InfoSec (stable, must-have) – according to our IT budget calculations for 2023, you should prepare your organisation to spend at least $150 per month per user on cybersecurity. This amount is an average and does not consider extra measures required by data sovereignty or any requirements that enable you to work directly with government agencies.
Windows Server 2012 EOL (varies) – clients who migrate workloads to Azure will have access to Extended Security Updates for SQL Server 2012, Windows Server 2012, and 2012 R2 for three years after the End of Support dates for no additional charge above the cost of running the virtual machine. Eligible on-prem customers can also purchase Extended Security Updates for their on-premises environment. Licenses are sold in two core packs for SQL Server and 16 core packs for Windows Server 2012. Please see the official Microsoft announcement for the full range of options and pricing.
Cloud solutions could enable “deflationary” IT – in an inflationary economy, any inputs that maintain or offer lower rates can have a “deflationary” impact on an organisation’s budget – allowing the organisation to postpone or even dismiss increasing its rates.
Given these factors, some cloud solutions can be considered a deflationary force. In an economy undergoing a period of inflation, larger cloud providers are generally holding their rates steady – with some even offering discounts for ongoing contracts. The methods used to keep these rates low include extending hardware lifecycles, investing in sustainable energy to reduce reliance on fossil fuels (and their price fluctuations) and restrained hiring practices.

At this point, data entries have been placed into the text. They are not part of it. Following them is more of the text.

/-! ### Half states (R210, R220) -/

/-- The peer of half `h` no longer compares (R205): entries and records not held go, and every instance not held is clear. -/
def Dev.peerLost (d : Dev) (h : Half) : Dev :=
  let d1 := d.modSeal h (fun u => { u with own := u.own.filter (fun y => y.held), peer := u.peer.filter (fun y => y.held), out := [] })
  d1.mapChans h (fun _ c => { c with q := c.q.map (fun e => { e with clear := e.clear || !d.isHeld h e.inst }) })
/-- Every port of a half takes a state. -/
def Dev.allPorts (d : Dev) (_ : Half) (f : Dev → Nat → Dev) : Dev := (List.range 64).foldl f d
/-- A half freezes (R220): its cores halt, its ports enter QUARANTINE, its peer stops comparing. -/
def Dev.freeze (d : Dev) (h : Half) : Dev :=
  let d1 := (List.range 20).foldl (fun y c =>
    if y.krunning h.n c then y.kstop h.n c ksHalted else y) d
  (d1.allPorts h (fun y p => (y.p (rlkL h p) RLK_STAT.STATE psQuarantine).modPort h p (fun z => { z with lead := false }))).peerLost h.peer
/-- A half enters QUARANTINE; a half without supply stays OFF (R475). -/
def RD.quarantine (x : RD) (h : Half) : RD :=
  if x.1.hs h = .off then x else RD.ev (x.1.setHs h .quarantine, x.2.freeze h) 1
/-- A half enters STANDBY: its ports in UP are FENCED. -/
def RD.standby (x : RD) (h : Half) : RD :=
  (x.1.setHs h .standby, (x.2.allPorts h (fun y p => (if y.pst h p = psUp then y.enterFenced h p else y).modPort h p (fun z => { z with lead := false }))).pipesStart h)
/-- The CHARGE command (R212, R217 step 3): the epoch advances and is issued to both halves; the ports of the half in charge take it (R197). -/
def RD.charge (x : RD) (h : Half) : RD :=
  let r := { (x.1.setHs h .charge).setFence h false with epoch := x.1.epoch + 1, inCharge := h }
  (r, ((x.2.allPorts h.peer (fun y p => y.issueEpoch r.epoch h.peer p)).allPorts h (fun y p => y.chargePort r.epoch true h p)).pipesStart h)
/-- Entry into SPLIT (R212), and R214 on a half that is there. -/
def RD.splitEnter (x : RD) (h : Half) : RD :=
  let r := { (x.1.setHs h .split).setFence h false with epoch := x.1.epoch + 1 }
  (r, (x.2.allPorts h (fun y p => y.chargePort r.epoch false h p)).pipesStart h)
/-- Assert STOP_REQ lines. -/
def RD.stop (x : RD) (a b : Bool) : RD := RD.ev ({ x.1 with stopA := x.1.stopA || a, stopB := x.1.stopB || b }, x.2) 7
/-- Assert a half's fence and wait for its ports (R213 steps 1 and 2). -/
def RD.fenceHalf (x : RD) (h : Half) : RD :=
  (x.1.setFence h true, x.2.allPorts h (fun y p => y.modPort h p (fun z => { z with fenced := false })))
/-- Has a port confirmed the fence (R213)? A port that is off sends nothing. -/
def Dev.confirmed (d : Dev) (h : Half) (p : Nat) : Bool :=
  (d.port h p).fenced || (d.port h p).drvOff || d.pst h p == psDown || d.pst h p == psQuarantine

For organisations transitioning from on-prem-managed IT infrastructure to cloud-managed environments, the promise of lower (or at least stabilised) rates is very tempting – especially coupled with the possibility of automation tools that cloud solutions can offer. Eventually, these prices will increase – but in the next financial year, longer contracts at unchanged prices can help to lock in deflationary savings – if you can successfully manage the risk of underutilisation.
Digital transformation – the COVID-19 pandemic accelerated a shift towards using IT as a transformative catalyst, compelling businesses to examine digital solutions that could help them reimagine workflow efficiencies. Examples include serverless computing for scalability and agility, SharePoint for remote collaboration, workflow automation, and AI to empower data-driven decision-making.
Your IT budget will need to consider a wide range of changes in the next financial year, and the impact these fluctuations can have aren’t always immediately apparent. While it’s tempting to simply cut costs and hope to ride out market frictions, your organisation does so at the expense of potentially missed opportunities. Your IT department remains one of the best ways to enable efficiencies through automation and collaborations, and investing in these areas can help shore up your workflows both now and in the future.